Goal of the exercise:
Where a line of the material contains the string "source", copy that line.

==== Dataset extract

-- ==== Sys2Proof/WellFormed.lean ====
section
/-! DEFINITION. Well-formed commands: every unit a command names is one the device has (R17, R26, R38, R98,
R125, R306). A command that names no unit of the device is no event of it and faults (Fault.noSuchUnit). -/

namespace Sys2Proof

/-- Instances of a block (R38): 24 OPT pages, 1,088 LNK, 1,024 ETM, 40 LDL, one of every other. -/
def Block.instances : Block → Nat
  | .opt => 24 | .lnk => 1088 | .etm => 1024 | .ldl => 40 | _ => 1

/-- The page exists (R39). -/
def Page.exists (p : Page) : Bool := decide (p.inst < p.blk.instances)

/-- The buffer unit is one of the device's lists. -/
def EccUnit.wf : EccUnit → Bool
  | .voq source egress tc _ => decide (source < 1032) && decide (egress < 1024) && decide (tc < 8)
  | .mcast source tc => decide (source < 1032) && decide (tc < 8)
  | .park die => decide (die < 2)
  | .context group phase => decide (group < 65536) && decide (phase < 16)

/-- Every unit the command names exists. -/
def Instr.wf : Instr → Bool
  | .registerWrite _ _ _ _ _ => true
  | .lowWordRead _ _ _ _ => true
  | .enable _ page _ => page.exists
  | .quiesceReq _ page _ => page.exists
  | .quiesced page => page.exists
  | .goIdle page => page.exists
  | .abort _ page => page.exists
  | .abortComplete page => page.exists
  | .abortDeadline page => page.exists
  | .blockReset _ page => page.exists
  | .blockResetComplete page _ => page.exists
  | .blockFail page _ _ => page.exists
  | .commit _ page _ => page.exists
  | .commitApply page => page.exists
  | .pageOwnerWrite _ page _ _ => page.exists
  | .abortAll _ => true
  | .abortAllWave => true
  | .ownerAll _ _ _ _ => true
  | .ownerAllDone => true
  | .tblRead _ page _ => page.exists
  | .tblWrite _ page _ => page.exists
  | .tblInsert _ page _ => page.exists
  | .tblDelete _ page _ => page.exists
  | .cmpwr _ page _ => page.exists
  | .tblCmdComplete page => page.exists
  | .cellReceive lane => decide (lane < 1024)
  | .colanderIngress lane => decide (lane < 1024)
  | .escapeMove source egress tc _ => decide (source < 1032) && decide (egress < 1024) && decide (tc < 8)
  | .landingPromote source tc => decide (source < 1032) && decide (tc < 8)
  | .thresholdRecompute => true
  | .crossbarMatch => true
  | .a2aPhaseOpen group member => decide (group < 65536) && decide (member < 1048576)
  | .multicastReplicate source tc => decide (source < 1032) && decide (tc < 8)
  | .egressReplicaWrite region egress => decide (region < 8) && decide (egress < 1024)
  | .txCellSlot lane => decide (lane < 1024)
  | .wheelSlot die => decide (die < 2)
  | .gateStart _ lane => decide (lane < 1024)
  | .gateEntry lane => decide (lane < 1024)
  | .holdWrite _ lane _ => decide (lane < 1024)
  | .flushDone die => decide (die < 2)
  | .unitEccError unit bankGroup => unit.wf && decide (bankGroup < 128)
  | .loadWindow _ => true
  | .adminUp _ lane _ => decide (lane < 1024)
  | .retrain _ lane => decide (lane < 1024)
  | .lockAcquired lane => decide (lane < 1088)
  | .deskewDone lane => decide (lane < 1088)
  | .linkTrainingTimeout lane => decide (lane < 1088)
  | .trainingFrame lane _ _ => decide (lane < 1088)
  | .landingReservationRetry lane => decide (lane < 1024)
  | .autoRetrain lane => decide (lane < 1024)
  | .codewordSend lane => decide (lane < 1088)
  | .dataCodewordReceive lane _ _ _ => decide (lane < 1088)
  | .uncorrectableCodeword lane => decide (lane < 1088)
  | .credit lane _ => decide (lane < 1088)
  | .ack lane _ => decide (lane < 1088)
  | .nak lane _ => decide (lane < 1088)
  | .ackTimeout lane => decide (lane < 1024)
  | .repairRequest portBlock laneIdx => decide (portBlock < 64) && decide (laneIdx < 16)
  | .repairAccept portBlock laneIdx => decide (portBlock < 64) && decide (laneIdx < 16)
  | .repairRefuse portBlock laneIdx _ => decide (portBlock < 64) && decide (laneIdx < 16)
  | .repairAnswerTimeout portBlock => decide (portBlock < 64)
  | .laneSwitch portBlock => decide (portBlock < 64)
  | .spareDeskewDone portBlock => decide (portBlock < 64)
  | .noLight lane => decide (lane < 1088)
  | .lockLost lane => decide (lane < 1088)
  | .spareThreshExceeded lane => decide (lane < 1088)
  | .depart lane => decide (lane < 1024)
  | .departedClose lane _ => decide (lane < 1024)
  | .flitCrcError group => decide (group < 3232)
  | .d2dWireRepair group wire => decide (group < 3232) && decide (wire < 40)
  | .d2dRepairDone group => decide (group < 3232)
  | .referenceLoss => true
  | .laserInsert m => decide (m < 16)
  | .laserVerify m _ => decide (m < 16)
  | .laserRampDone m => decide (m < 16)
  | .laserPoll m _ _ => decide (m < 16)
  | .laserEvent m => decide (m < 16)
  | .laserChangeoverDone tile => decide (tile < 8)
  | .laserHoldoffEnd tile => decide (tile < 8)
  | .laserRemove m => decide (m < 16)
  | .wearHour m => decide (m < 16)
  | .release _ m _ => decide (m < 16)
  | .releaseDone m => decide (m < 16)
  | .resume _ m => decide (m < 16)
  | .swap _ => true
  | .arm _ => true
  | .disarm _ => true
  | .bankDrained e => decide (e < 2)
  | .drainWarning => true
  | .flowAgeSweep => true
  | .parityRepair table die index _ => decide (table < 3) && decide (die < 2) && decide (index < if table = 2 then 1048576 else 4096)
  | .digestWrite _ g _ => decide (g < 8)
  | .scrubPass g die _ => decide (g < 8) && decide (die < 2)
  | .circSetup _ index _ => decide (index < 128)
  | .circTeardown _ index _ => decide (index < 128)
  | .confirm _ index => decide (index < 128)
  | .circDrainStart index => decide (index < 128)
  | .circuitFence index => decide (index < 128)
  | .circFlush index => decide (index < 128)
  | .circReplayCut index => decide (index < 128)
  | .circSwitch index => decide (index < 128)
  | .circuitUp index => decide (index < 128)
  | .circTriggerLate index => decide (index < 128)
  | .circLightReturn index => decide (index < 128)
  | .confirmTimeout index => decide (index < 128)
  | .pathPowerLoss index => decide (index < 128)
  | .matrixFault => true
  | .candWindow => true
  | .planPhaseBoundary group phase => decide (group < 65536) && decide (phase < 4096)
  | .cup => true
  | .ctailUp => true
  | .missingCellsTimeout group phase member => decide (group < 65536) && decide (phase < 16) && decide (member < 1048576)
  | .chunkTimeout group phase => decide (group < 65536) && decide (phase < 16)
  | .resultsReady group phase => decide (group < 65536) && decide (phase < 16)
  | .resultStream group phase => decide (group < 65536) && decide (phase < 16)
  | .pageOutDone group phase => decide (group < 65536) && decide (phase < 16)
  | .pageInDone group phase => decide (group < 65536) && decide (phase < 16)
  | .resize _ _ group => decide (group < 65536)
  | .resizeDone group => decide (group < 65536)
  | .genDrainDone group => decide (group < 65536)
  | .stragClear _ group => decide (group < 65536)
  | .accumulateRun core => decide (core < 800)
  | .finishRun core => decide (core < 800)
  | .rebuildRun core => decide (core < 800)
  | .load _ slot => decide (slot < 256)
  | .copy _ slot => decide (slot < 256)
  | .recipeCmdDone => true
  | .retiringFreed slot => decide (slot < 256)
  | .coreFail core => decide (core < 800)
  | .scratchCorrected core => decide (core < 800)
  | .spareTakeover coreBlock => decide (coreBlock < 32)
  | .rebuildDone coreBlock => decide (coreBlock < 32)
  | .spareSelftest coreBlock _ => decide (coreBlock < 32)
  | .memPut => true
  | .memGet => true
  | .memAcc => true
  | .memFence => true
  | .verbAccept mid => decide (mid < 2)
  | .accRun core => decide (core < 800)
  | .fenceComplete _ _ => true
  | .fenceTimeout _ _ => true
  | .linePoison addr => decide (addr < 480 * 2 ^ 30)
  | .patrolScrub _ => true
  | .hostWindowAccess w offset bytes bs => decide (0 < bytes) && decide (offset + bytes ≤ 2 ^ 36) && (!w || decide (bs.length = bytes))
  | .snap _ => true
  | .stepRequest _ _ _ => true
  | .set _ _ => true
  | .servoRateChange _ => true
  | .servoStep _ => true
  | .timeCellSend lane => decide (lane < 1024)
  | .timeCellReceive lane => decide (lane < 1024)
  | .locked => true
  | .holdoverEnter => true
  | .triggerHandoff slot => decide (slot < 64)
  | .triggerFire slot => decide (slot < 64)
  | .ppsInEdge => true
  | .ppsOutPulse => true
  | .powerInterval _ => true
  | .allocationWatchdog => true
  | .pointChangeDone region => decide (region < 8)
  | .droopStart region => decide (region < 8)
  | .droopEnd region => decide (region < 8)
  | .heldChangeResume region => decide (region < 8)
  | .thermalStep die _ => decide (die < 24)
  | .tempWarn die _ => decide (die < 24)
  | .thermTrip die _ => decide (die < 24)
  | .ageingCheck domain _ => decide (domain < 10)
  | .mbxTxHeadWrite _ _ => true
  | .relaySlotSend => true
  | .relayRx => true
  | .hello => true
  | .auth => true
  | .authTimeout session => decide (session < 8)
  | .data => true
  | .close => true
  | .sessionIdleTimeout session => decide (session < 8)
  | .event page => page.exists
  | .eventSessionWrite _ _ session => decide (session < 8)
  | .enroll _ => true
  | .svnCommit _ => true
  | .attest _ => true
  | .unlock _ => true
  | .relock _ => true
  | .extend _ => true
  | .challenge _ => true
  | .update _ => true
  | .secCmdDone => true
  | .dbgRead _ => true
  | .dbgWrite _ => true
  | .dbgCmdDone => true
  | .halt _ _ => true
  | .bootVerify slot => decide (slot < 2)
  | .journalAppend _ _ _ _ _ => true
  | .compaction => true
  | .coldReset => true
  | .warmReset => true
  | .hot _ => true
  | .drain _ => true
  | .inbandResetDelay => true
  | .departDark lane => decide (lane < 1024)
  | .drainDiscardPoint => true
  | .hotResetDone _ => true
  | .pcieHotReset => true
  | .powerStateChange _ => true
  | .regionFence region => decide (region < 8)
  | .midFail mid => decide (mid < 2)
  | .lockstepMismatch pair => decide (pair < 2)
  | .failStop _ => true
  | .railUndervoltage rail => decide (rail < 34)
  | .powerDown => true
  | .capture _ => true
  | .captureDone => true
  | .recordWrite die => decide (die < 2)
  | .ringCfgWrite _ _ => true
  | .referenceRestored => true
  | .perstNDeasserted => true
  | .getReadDone mid => decide (mid < 2)
  | .bankGroupControllerFail bankGroup => decide (bankGroup < 128)
  | .circuitTeardownDone index => decide (index < 128)

end Sys2Proof
end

========

Solution to the exercise:
  | .voq source egress tc _ => decide (source < 1032) && decide (egress < 1024) && decide (tc < 8)
  | .mcast source tc => decide (source < 1032) && decide (tc < 8)
  | .escapeMove source egress tc _ => decide (source < 1032) && decide (egress < 1024) && decide (tc < 8)
  | .landingPromote source tc => decide (source < 1032) && decide (tc < 8)
  | .multicastReplicate source tc => decide (source < 1032) && decide (tc < 8)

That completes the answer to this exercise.